HDAC classes include I, II, III and IV. HDACs in class III have NAD-dependent catalytic sites and have the overlapping functions with classical HDACs [2]. (West & Johnstone, 2014). HDAC downregulation and inhibition by small molecules such as SAHA, TSA and Valproic acid produce hyperacetylation of genome, for example HDAC3 deletion results in increased H3K9, K14ac; H4K5ac; and H4K12ac [9,10].

HDACi results in hyperacetylation which results in induction of apoptosis-inducing genes such as encoding the proapoptotic BMF indicating the interaction between apoptotic signaling pathways and the genetic modification. BMF is shown to play a central role in HDAC-mediated apoptosis [11].

The mechanistics of HDACi resulting in biological processes are not fully understood and largely depends on genetic signature of the tumor itself. Nevertheless, the most elucidated outcomes include differentiation, growth arrest, apoptosis induction, inhibition of angiogenesis and last but not the least immunogenicity.
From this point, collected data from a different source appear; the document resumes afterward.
-- ==== Sys2Proof/Machine/Device.lean ====
section
/-! DEFINITION. The management port (R391, R392), moves of cores (R372 to R375), boot and identity (R394, R395), power and margins
(R397 to R400), and soft errors (R401). -/

namespace Sys2Proof.Machine
open Sys2Proof

def modSvc (s : State) (f : Service → Service) : State := { s with svc := f s.svc }

/-! ### Responses (R391, R392) -/

def mgDone : Nat := 0
def mgBadreq : Nat := 1
def mgBadarg : Nat := 2
def mgBusy : Nat := 3
def mgNofen : Nat := 4
def mgNores : Nat := 5
def mgNolink : Nat := 6

/-- A response stands at a port (R391). -/
def respond (s : State) (port : Nat) (tag : BitVec 16) (status : Nat) (result : List Byte) : State :=
  modSvc s fun v => { v with responses := v.responses.filter (·.1 != port) ++ [(port, tag, BitVec.ofNat 8 status, result)],
                             doorbell := v.doorbell && port != 1 }

/-- The response to a request. -/
def reply (s : State) (r : MgmtReq) (status : Nat) (result : List Byte := []) : State := respond s r.port r.tag status result

/-- A field of a payload. -/
def mgField (r : MgmtReq) (off n : Nat) : Nat := fieldLE r.payload off n

/-- A request of some code, served once the device is READY (R394): BADREQ for a wrong length or a res0 byte that is not zero,
else `f`. Before READY it is not accepted. -/
def serve (r : MgmtReq) (code len : Nat) (res0 : Bool) (f : State → State) (s : State) : Host.Outcome State Fault Refusal :=
  if 2 ≤ r.port || r.code.toNat ≠ code || 252 < r.payload.length then .fault .noSuchObject
  else .next (if s.svc.bootst ≠ 4#8 then s
    else if r.payload.length ≠ len || !res0 then reply s r mgBadreq
    else f s)

/-- A fen is being ended. -/
def fenEnding (s : State) (f : Nat) : Bool := s.svc.ending.any fun (x, _) => x == f

/-- A core stands between two of its final states. -/
def moving (c : Core) : Bool := c.st == .leaving || c.st == .scrub || c.st == .joining

/-! ### Moving a core (R372 to R375) -/

/-- Post a core's new state (Table 24.12). -/
def coreEvent (s : State) (core fen arg : Nat) : State := postEvent s 3 core fen arg (fenOf s fen).fepoch

/-- A membership change of a fen advances FEPOCH (R371). -/
def advanceEpoch (s : State) (fen : Nat) : State := modFen s fen fun f => { f with fepoch := f.fepoch + 1#64 }

/-- LEAVING begins (R373). -/
def beginLeaving (s : State) (core : Nat) (target : Option Nat) : State :=
  let f := (coreOf s core).fen
  coreEvent (advanceEpoch (modCore s core fun c => { c with st := .leaving, target }) f) core f 1

/-- A core enters JOINING (R375): it ends within 64 clocks. -/
def enterJoining (s : State) (core fen : Nat) : State :=
  let (d, s) := draw s
  modCore s core fun c => { c with st := .joining, fen, target := none, until_ := s.clock + 1 + d % 64 }

/-- JOINING of a move begins: the fen's FEPOCH advances (R375). -/
def beginJoining (s : State) (core fen : Nat) : State := coreEvent (advanceEpoch (enterJoining s core fen) fen) core fen 3

/-- The awaited COREMOVE responses of a core that has reached a final state. -/
def answerMoves (s : State) (core : Nat) (result : Nat) : State :=
  let mine := s.svc.moves.filter fun (_, _, c) => c == core
  let s := modSvc s fun v => { v with moves := v.moves.filter fun (_, _, c) => c != core }
  mine.foldl (fun s (p, t, _) => respond s p t mgDone [BitVec.ofNat 8 result]) s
Around twenty clinically tested HDACi have been documented being effective in hematological malignancies such as multiple myeloma and acute myeloid leukemia. No HDACi has been seen effective as a monotherapy against cancer by now but mostly are used as an adjuvents in combination treatments [2].
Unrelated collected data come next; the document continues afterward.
/-- Run a group whose members are `ms`: it issues as a whole, or waits, freezes or traps as a whole (R35, R36, R90, R331). A member that
waits or freezes holds the group before another member's trap is taken (DESIGN CHOICE, log 91); a transfer that traps is not taken,
so the end test runs beside it (DESIGN CHOICE, log 92). -/
def runGroup (s : State) (ms : List (Nat × Instr)) (last len : Nat) : State :=
  let us := unitsOf ms
  let r := runMembers s us
  let ends := if r.st.cur.taken && !endsInLoop ms then LoopEnd.none else groupEnd s ms last
  let holds := us.filterMap fun u => r.holds.find? fun h => unitAddr h.1 == unitAddr u
  let asks := (holds.filterMap fun (u, h) => match h with
      | .trap c v w f => some { unit := some u, c, tval := v, sw := w, frec := f : Ask }
      | _ => none) ++
    (match ends with | .trap c v => [{ unit := none, c, tval := v, sw := 0#16, frec := none : Ask }] | _ => [])
  match holds.find? fun (_, h) => match h with | .wait _ => true | _ => false with
  | some (u, .wait w) =>
    if asksLater s w then { s with turn := s.turn ++ [(s.cur.g, s.cur.e)] } else groupWaits s (withHeld s r.st) u w
  | _ =>
    match holds.find? fun (_, h) => h = .freeze with
    | some (u, _) => groupFreezes (withHeld s r.st) u
    | none =>
      match worstAsk asks with
      | some a => groupTraps s a
      | none =>
        match arbitrate s r with
        | .ok r => groupIssues s r ends len
        | .error t => t

/-! ### Fetching (R13, R229) -/

/-- The next group of an engine comes from memory: its ring is static, or its slot has been filled and does not stand in the Mere (R294,
R298). -/
def ringGiven (s : State) : Bool :=
  let r := ringOf s (curCore s) (engRing s.cur.g s.cur.e)
  let p := slotPos r s.cur.grp
  r.kind != 3#2 || (slotReady s r p && !(r.extSlots.any (·.1 == p)))

/-- A group of another core's slice comes in a request of class 0 to that slice, and its response. It freezes the sequencer until its words
arrive; another engine issues nothing until then (R229, R310, R352; DESIGN CHOICE, log 120). -/
def fetchFar (s : State) : Option State :=
  let a := s.cur.grp
  let e := s.cur.e
  let agent := a / 0x80_0000
  let waits := fun (s : State) => if e = 0 then freeze s else s
  if agent = curCore s || (scratchError s s.cur.g a 4).isSome || (curEng s).fetchAt.any (· ≤ s.clock) then none
  else if e ≠ 0 && !ringGiven s then none
  else if shortOf s (curCore s) agent then some (freeze s)
  else if fetching s (curCtx s).cid e a then some (waits s)
  else some (waits (request s s.cur.g 0 agent 0 true (.fetch (curCtx s).cid e a)))

/-- The fetch of the next group, a load of class 0, is held: behind a reduction that rests on its bytes, which it flushes, or is in flight
to them (R129), and behind earlier accesses of class 0, those that a not-present page holds left out: after a transfer behind all of
them, else behind writes of its own bytes (R303, R310, R325; log 85). -/
def fetchHeld (s : State) : Option State :=
  let k := curCore s
  let l := Loc.scratch s.cur.grp
  let (out, s1) := flushTouched s k l 16
  if out ≠ [] || s.accs.any (fun a => a.isRed && coreNo a.g == k && overlaps a.loc a.size l 16) then some (freeze s1)
  else if s.cur.e = 0 && ((sameClass s (curCtx s).cid 0).any fun a =>
      a.held.isNone && ((curEng s).jumped || (!a.isLoad && overlaps a.loc a.size l 16))) then some (freeze s)
  else none

/-- Bytes of a group. -/
def groupLen (ms : List (Nat × Instr)) : Nat := (ms.map fun m => if isRecord m.2 then 16 else 4).foldl (· + ·) 0

/-- The step comes to its first instruction, in whichever engine: FADEFL takes the fen's FADEDEF (R86). -/
def beginStep (s : State) : State :=
  match (curCtx s).step with
  | some st => if st.begun then s else modCur s fun c => { c with fadefl := (fenOf (asSeen s) (curFen s)).fadedef, step := some { st with begun := true } }
  | none => s

/-- ONE GROUP: engine `e` of sub-core `g` fetches its next group and runs it. -/
def issueGroup (s : State) (g e : Nat) : State :=
  let s := atGroup s g e
  match (fetchFar s).orElse fun _ => fetchHeld s with
  | some t => t
  | none =>
    match groupAhead s with
    | .group ms next last => let s := beginStep s; runGroup { s with cur := { s.cur with next } } ms last (groupLen ms)
    | .illegal => trapWith s .illenc
    | .empty => freeze s
    | .refused a r =>
      trapWith (match r with | some r => logViolation s (curFen s) 0 a r e 3 g | none => s) .memerr

/-! ### Standing faults (R324 to R327, R343, R346) -/

/-- The access of the active context that is held at its check point. -/
def heldAccess (s : State) (g : Nat) : Option Access := s.accs.find? fun a => a.cid == (ctxOf s g).cid && a.held.isSome

/-- The record of engine `e` that halts at a resumable fault, oldest first. -/
def haltedRecord (s : State) (g e : Nat) : Option Xfer := (xfersOf s (ctxOf s g).cid e).find? fun x => x.fault.isSome

/-- A sequencer in a wait table leaves it at a trap. -/
def unpark (s : State) (g : Nat) : State :=
  if (engOf (ctxOf s g) 0).wait = some .parked then
    modCore s (coreNo g) fun c => { c with waits := c.waits.filter fun w => w.cid != (ctxOf s g).cid }
  else s

/-- A trap for a resumable fault is taken: every fault of the context that stands is restarted by the handler's ERET (R326). -/
def serveFaults (s : State) (cid : Nat) : State :=
  { s with xfers := s.xfers.map fun y => if y.cid = cid && y.fault.isSome then { y with pended := false, recorded := false, served := true } else y }

/-- A record's fault is delivered to the sequencer (Table 18.6, R333): PEND ends, and a record written for it stands. -/
def trapRecord (s : State) (g : Nat) (x : Xfer) : State :=
  let c := ctxOf s g
  let written := x.recorded && bitAt c.tr.frec0.toNat 63
  let f := match x.fault with | some (p, o, h) => recordFrec s x p o h | none => (0#64, 0#64, 0#64, 0#64)
  let tval := if written then c.tr.frec1 else f.2.1
  let tpc := resumeAt (engOf c 0)
  let cause := match x.fault with | some (p, _, _) => p | none => .notpresent
  let s := serveFaults (unpark s g) c.cid
  let s := modCtx s g fun c => { c with pend := false }
  if c.pl = 0#2 && !c.svc then trapToS s g cause tpc tval 0#16 x.eng (if written then none else some f)
  else terminalTrap s g x.eng cause tpc tval 0#16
HDACi are used as small molecule therapeutics in various diseases including malignancies. Based on the chemical structure, HDACi include hydroxamic acids (TSA (trichostatin A), vorinostat (SAHA), carboxylic acids (valproate, butyrate), aminobenzamides (entinostat), cyclic peptides (romidepsin) epoxyketones (trapoxins), and hybrid molecules. Out of these vorinostat and romidepsin have been approved for clinical use in cutaneous T cell lymphoma (CTCL), while active research is being on valproic acid and TSA [2].
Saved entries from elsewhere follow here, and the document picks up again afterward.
-- ==== Sys2Proof/Machine/Tick.lean ====
section
/-! DEFINITION. What the package does beside its engines: the meaning of each event, the end of a clock (R22, R225, R227, R235, R298,
R355, R380, R398), and the events that are due in the next clock. -/

namespace Sys2Proof.Machine
open Sys2Proof

/-- The meaning of an event. -/
def runEvent (v : Event) (s : State) : Host.Outcome State Fault Refusal :=
  match v with
  | .reductionApplied x0 => execReductionApplied x0 s
  | .walk x0 => execWalk x0 s
  | .leaseGrant x0 x1 => execLeaseGrant x0 x1 s
  | .resultLands x0 x1 => execResultLands x0 x1 s
  | .operationCompletes x0 => execOperationCompletes x0 s
  | .waitEnds x0 x1 => execWaitEnds x0 x1 s
  | .transferRecordBegins x0 x1 => execTransferRecordBegins x0 x1 s
  | .transferRecordCompletes x0 => execTransferRecordCompletes x0 s
  | .commandBegins x0 x1 => execCommandBegins x0 x1 s
  | .commandCompletes x0 x1 => execCommandCompletes x0 x1 s
  | .trapTaken x0 x1 x2 x3 x4 => execTrapTaken x0 x1 x2 x3 x4 s
  | .shadowSwap x0 => execShadowSwap x0 s
  | .spillDone x0 => execSpillDone x0 s
  | .contextFill x0 => execContextFill x0 s
  | .launchStart x0 => execLaunchStart x0 s
  | .refusedLaunch x0 => execRefusedLaunch x0 s
  | .placement x0 => execPlacement x0 s
  | .gangPlacement x0 => execGangPlacement x0 s
  | .preemption x0 => execPreemption x0 s
  | .withdrawal x0 x1 => execWithdrawal x0 x1 s
  | .launchEnd x0 => execLaunchEnd x0 s
  | .completionRecord x0 => execCompletionRecord x0 s
  | .watchdogExpiry x0 => execWatchdogExpiry x0 s
  | .copyRecord x0 => execCopyRecord x0 s
  | .mereExtension x0 => execMereExtension x0 s
  | .packetApplied x0 => execPacketApplied x0 s
  | .creditReturn x0 x1 => execCreditReturn x0 x1 s
  | .timeoutFires x0 => execTimeoutFires x0 s
  | .wispCapture x0 => execWispCapture x0 s
  | .sloughArrival x0 => execSloughArrival x0 s
  | .flitRetry x0 x1 => execFlitRetry x0 x1 s
  | .ringEntryDelivered x0 x1 => execRingEntryDelivered x0 x1 s
  | .peerLinkUp x0 => execPeerLinkUp x0 s
  | .peerLinkDown x0 => execPeerLinkDown x0 s
  | .held x0 => execHeld x0 s
  | .xinvFlush x0 x1 => execXinvFlush x0 x1 s
  | .xinvRevoke x0 x1 => execXinvRevoke x0 x1 s
  | .xinvSuspend x0 x1 => execXinvSuspend x0 x1 s
  | .xinvResume x0 x1 => execXinvResume x0 x1 s
  | .registerWrite x0 x1 x2 => execRegisterWrite x0 x1 x2 s
  | .sessionRegisterWrite x0 x1 x2 => execSessionRegisterWrite x0 x1 x2 s
  | .queueConfigWrite x0 x1 x2 x3 => execQueueConfigWrite x0 x1 x2 x3 s
  | .qkick x0 x1 x2 => execQkick x0 x1 x2 s
  | .stampRetry x0 => execStampRetry x0 s
  | .qpoll x0 => execQpoll x0 s
  | .chead x0 x1 x2 => execChead x0 x1 x2 s
  | .scrkick x0 x1 => execScrkick x0 x1 s
  | .sevhead x0 x1 => execSevhead x0 x1 s
  | .evhead x0 => execEvhead x0 s
  | .create x0 x1 => execCreate x0 x1 s
  | .append x0 x1 => execAppend x0 x1 s
  | .close x0 x1 => execClose x0 x1 s
  | .enable x0 x1 => execEnable x0 x1 s
  | .fcreate x0 x1 => execFcreate x0 x1 s
  | .ffree x0 x1 => execFfree x0 x1 s
  | .sdrop x0 x1 => execSdrop x0 x1 s
  | .sessionAge x0 x1 => execSessionAge x0 x1 s
  | .batchForm x0 x1 => execBatchForm x0 x1 s
  | .storeBack x0 x1 x2 => execStoreBack x0 x1 x2 s
  | .fenform x0 => execFenform x0 s
  | .fenend x0 => execFenend x0 s
  | .coremove x0 => execCoremove x0 s
  | .peerlink x0 => execPeerlink x0 s
  | .regset x0 => execRegset x0 s
  | .attest x0 => execAttest x0 s
  | .health x0 => execHealth x0 s
  | .svnraise x0 => execSvnraise x0 s
  | .scrubPoint x0 => execScrubPoint x0 s
  | .joining x0 => execJoining x0 s
  | .member x0 => execMember x0 s
  | .boot => execBoot s
  | .bankRetention x0 x1 => execBankRetention x0 x1 s
  | .limiterWindow x0 => execLimiterWindow x0 s
  | .marginReport x0 x1 => execMarginReport x0 x1 s
  | .voltageAdjust x0 => execVoltageAdjust x0 s
  | .sramError x0 x1 x2 => execSramError x0 x1 x2 s
  | .reservedSessionCommand x0 x1 => execReservedSessionCommand x0 x1 s
  | .reservedManagementRequest x0 => execReservedManagementRequest x0 s

/-! ### The end of a clock -/

/-- The engines of a sub-core. -/
def engines : List Nat := [0, 1, 2, 3, 4]

/-- One engine at the end of a clock: its results advance, and its idle clocks and DLY count down, unless it is frozen or its
sub-core is being swapped (R93, R229, R235); a refused copy is offered again (R146). -/
def engineClock (s : State) (g e : Nat) : State :=
  let c := ctxOf s g
  let x := engOf c e
  if (subOf s g).swapLeft ≠ 0 then (if e = 0 then landArrivals s g 0 else s)
  else
    let s := if x.frozen then (if e = 0 then landArrivals s g 0 else if e = 1 then retryCopies s g else s)
      else if x.pipe = [] && (e ≠ 0 || c.arrive = []) then s else landResults s g e
    let x := engOf (ctxOf s g) e
    if x.frozen || (x.idle = 0 && x.dly = 0) then s
    else modCtx s g fun c => modEng c e fun x => if 0 < x.idle then { x with idle := x.idle - 1 } else { x with dly := x.dly - 1 }

/-- The counters of frozen engines (Table 8.7, Table 23.8). -/
def countFrozen (s : State) (g : Nat) : State :=
  let k := coreNo g
  let f := (coreOf s k).fen
  let s := if (engOf (ctxOf s g) 0).frozen then countEv (count s f cntFrozen 1) f k 2 1 else s
  if (engOf (ctxOf s g) 1).frozen then countEv s f k 3 1 else s

/-- A grant ends when its holder's array port executes ESTOP, waits, or waits at an empty fed ring (R140). -/
def endIdleGrants (s : State) (g : Nat) : State :=
  let x := engOf (ctxOf s g) 4
  let r := ringOf s (coreNo g) (engRing g 4)
  if x.stopped || x.wait.isSome || (x.frozen && r.kind == 3#2 && r.pos == r.tail.toNat) then dropGrants s g else s

/-- Clocks in which a core has been stalled (R298). -/
def stallClock (s : State) (k : Nat) : State :=
  if coreStalled s k then modCore s k fun c => { c with stall := c.stall + 1 }
  else if (coreOf s k).stall = 0 then s else modCore s k fun c => { c with stall := 0 }

/-- The marks of a clock go; the push that froze an engine is kept for the extension that it may get in the next clock (R298). -/
def clearMarks (s : State) (g : Nat) : State :=
  modCtx s g fun c => { c with eng := c.eng.map fun (e, x) => (e, { x with frozen := false, pushTo := if x.frozen then x.pushTo else none }) }

/-- Extensions of a fed ring that hold no slot return to the Mere (R298). -/
def returnRing (s : State) (g e : Nat) : State :=
  let k := coreNo g
  let r := ringOf s k (engRing g e)
  let need := min r.ext ((r.tail.toNat - r.head.toNat - r.count.toNat + 15) / 16)
  if need = r.ext then s
  else mereBack (setRing s k (engRing g e) { r with ext := need }) (dieNo k) (coreOf s k).fen ((r.ext - need) * 256)

/-- One clock of a sub-core's swap, spill and extensions. -/
def subClock (s : State) (g : Nat) : State :=
  let s := modSub s g fun b => { b with swapLeft := b.swapLeft - 1 }
  let s := returnExts (returnExts (returnExts s g 0) g 1) g 2
  reap ([1, 2, 3, 4].foldl (fun s e => returnRing (settleHead s g e) g e) s) g

/-- Operations of a fen that wait for their logged turn (R365, R366): key 2 × id of an access or of a resting entry that is to leave,
2 × engine + 1 of an engine. -/
def turnWaits (s : State) (f : Nat) : List Nat :=
  let accs := (s.accs.filter fun a => a.fen s == f && (a.rests || (atHome s a && !heldByBucket s a && !canPerform s a))).map fun a => 2 * a.id
  let rests := s.cores.flatMap fun (_, c) => if c.fen = f then (c.comb.filter (·.leave)).map fun e => 2 * e.id else []
  let engs := s.subs.filterMap fun (g, b) =>
    let k := coreNo g
    let x := engOf b.act 0
    let waits := match x.wait with
      | some (.rclaim r n) => rclaimMet (ringOf s k r) n && released s (ringOf s k r) && !claimAllowed s g k r
      | some (.publ m) => publMet s g m && !publishAllowed s g m.toNat
      | some .wdone => wdoneMet s g && !publishAllowed s g publishAll
      | some (.steal _ _) => x.held == [] && (match b.act.step with | some st => (launchOf s st.lid).olmode == 2#2 | none => false)
      | some .parked => (coreOf s k).waits.any fun w => w.cid == b.act.cid && w.woken
      | _ => false
    if (coreOf s k).fen == f && waits then some (2 * (5 * g) + 1) else none
  accs ++ rests ++ engs

/-- A launch of the fen replays: it started under MODE 2, whatever OLCTL holds now (R363). -/
def replays (s : State) (f : Nat) : Bool := s.queues.any fun (_, q) => q.launches.any fun l => l.fen == f && l.olmode == 2#2

/-- The clocks of a fen's waits for their logged turns. -/
def holdClock (s : State) (f : Nat) : State :=
  let x := fenOf s f
  if !replays s f then s
  else
    let now_ := (turnWaits s f ++ x.ol.heldNow).eraseDups
    setFen s f { x with ol := { x.ol with heldNow := [], heldFor := sortBy (fun p q => p.1 ≤ q.1) (now_.map fun i => (i, tget 0 x.ol.heldFor i + 1)) } }

/-- Copy records that run (R403). -/
def copyLaunches (s : State) : List Launch := (allLaunches s).filter fun l => l.isCopy && (l.st == .started) && !l.copied

/-- A request that stands at a memory channel: core, class, address, bytes, key (R380). -/
abbrev Request : Type := Nat × Nat × Nat × Nat × Nat

/-- The requests of a fen that are to pass a regulator: accesses, the next pieces of records, frame commands, walks, spills and fills, the
order log, the session sequencer, and copy records (R380). -/
def channelRequests (s : State) (f : Nat) : List Request :=
  let accs := (s.accs.filter fun a => a.fen s == f && atHome s a).filterMap fun a =>
    match a.loc with | .phys pa => some (coreNo a.g, a.regulClass, pa, a.size, 8 * a.id) | _ => none
  let xfers := (s.xfers.filter fun x => (coreOf s (coreNo x.g)).fen == f && xferActs s x).flatMap fun x =>
    (runsHere s x ++ (if farReached s x then pieceDst s x x.piece else [])).filterMap fun (l, n) =>
      match l with | .phys pa => some (coreNo x.g, if x.eng = 2 then 0 else 1, pa, n, 8 * x.id + 1) | _ => none
  let frms := (s.frms.filter (·.fen == f)).filterMap fun o => o.lines.head?.map fun a => (coreNo o.g, 2, a, 64, 8 * o.id + 2)
  let walks := (s.walks.filter fun w => w.fen == f && w.due ≤ s.clock).flatMap fun w =>
    (walkReads s w).map fun a => (coreNo w.g, 0, a, 8, 8 * w.id + 3)
  let spills := s.subs.filterMap fun (g, b) => if b.spillLeft = 0 || (coreOf s (coreNo g)).fen ≠ f then none
    else some (coreNo g, 2, spillArea s g + 64 * (imageLines - b.spillLeft), 64, 8 * g + 4)
  let log := (olNext s f).map fun (pa, n) => (0xFF, 1, pa, n, 5)
  let sess := ((carryHead s f).bind (·.lines.head?)).toList.map fun a => (0xFF, 2, a, 64, 6)
  let copies := ((copyLaunches s).filter (·.fen == f)).flatMap fun l => match copyLineOf s l with
    | some c => c.runs.1.map (fun (pa, n) => (0xFF, 0, pa, n, 8 * l.lid + 7)) ++ c.runs.2.map fun (pa, n) => (0xFF, 1, pa, n, 8 * l.lid + 7)
    | none => []
  accs ++ xfers ++ frms ++ walks ++ spills ++ log ++ sess ++ copies

/-- The requests that a regulator holds: its bucket lacks their bytes, or an earlier request of its queue is held (R380). -/
def heldRequests (s : State) (f : Nat) : List Request := (channelRequests s f).filter fun (_, cls, pa, n, key) => !regulOk s f cls pa n key

/-- Event 10 counts, for the requests of the cores that a counter is set to, each channel at which one is held in this clock (R382). -/
def countHeld (s : State) (f : Nat) (held : List Request) : State :=
  let x := fenOf s f
  let chans := fun (c : CntCfg) => ((held.filter fun h => c.core == 0xFF#8 || c.core.toNat == h.1).filterMap fun (_, cls, pa, _) =>
    (regulAt cls pa).map (· % 64)).eraseDups.length
  let hit := x.cntcfg.filter fun (_, c) => c.en && c.event.toNat == 10 && c.since != some s.clock && chans c != 0
  if hit = [] then s
  else setFen s f { x with counted := hit.foldl (fun t (i, c) => tmod 0#64 t i fun w => w + BitVec.ofNat 64 (chans c)) x.counted }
Vorinostat (SAHA) is a pan HDAC inhibitor that modifies the acetylation status and induces apoptosis [12]. HDAC not only acetylate the histones but also affect the acetylation and thus activation status of non-histone proteins. Therefore, evidence suggests that HDACi are also effective in cancer therapy through this mechanism of action. Thus, SAHA increases the acetylation of heatshock protein 90 (HSP90) in HER2-overexpressing breast cancer cell lines. The acetylated HSP90 is dissociated from HER2 resulting in the degradation of HER2 [13]. Similarly, Valproic acid affects relatively better against HER2-overexpressing breast cancer cells than HER2-negative [14]. HDAC inhibitors have proven relatively successful for the treatment of hematological malignancies as compared to solid tumors. Therefore, these are used as an adjunct with current regimens of chemotherapies.

Conclusion

“Science seems slow and cancer fast” by the pace of epigenetic modifications and resulting heterogeneity in cancer cells and CSCs. Histone code and epigenetic changes are the most widely accepted mechanism of the tumerogenesis, maintenance and the progression of cancer cells regulating the gene expression in heterogenous tumor cell populations. The evidence suggests key role of HDACs in cancer development and progression. One of the limitations of cancer treatment include resistance to the treatment. A wellstudied mechanism of resistance is the expression of anti-apoptotic genes by the cancer epigenome. HDACi induce apoptotic gene expression. Apoptosis is evidenced as a preferential pathway of HDAC inhibitors to induce cell death. Although, HDACi have proven to be effective as a component of combination therapy, their side effects in high doses limit their use as independent therapeutics. Better understanding of epigenetic changes in the cancer stem cells may improve the outcomes by HDACi therapies as these have broad targeting capacity. Targeting the epigenetic aberrations in histone code remains an area of active research in order to reach the goal of developing successful cancer therapy with minimal side effects and maximum efficacy.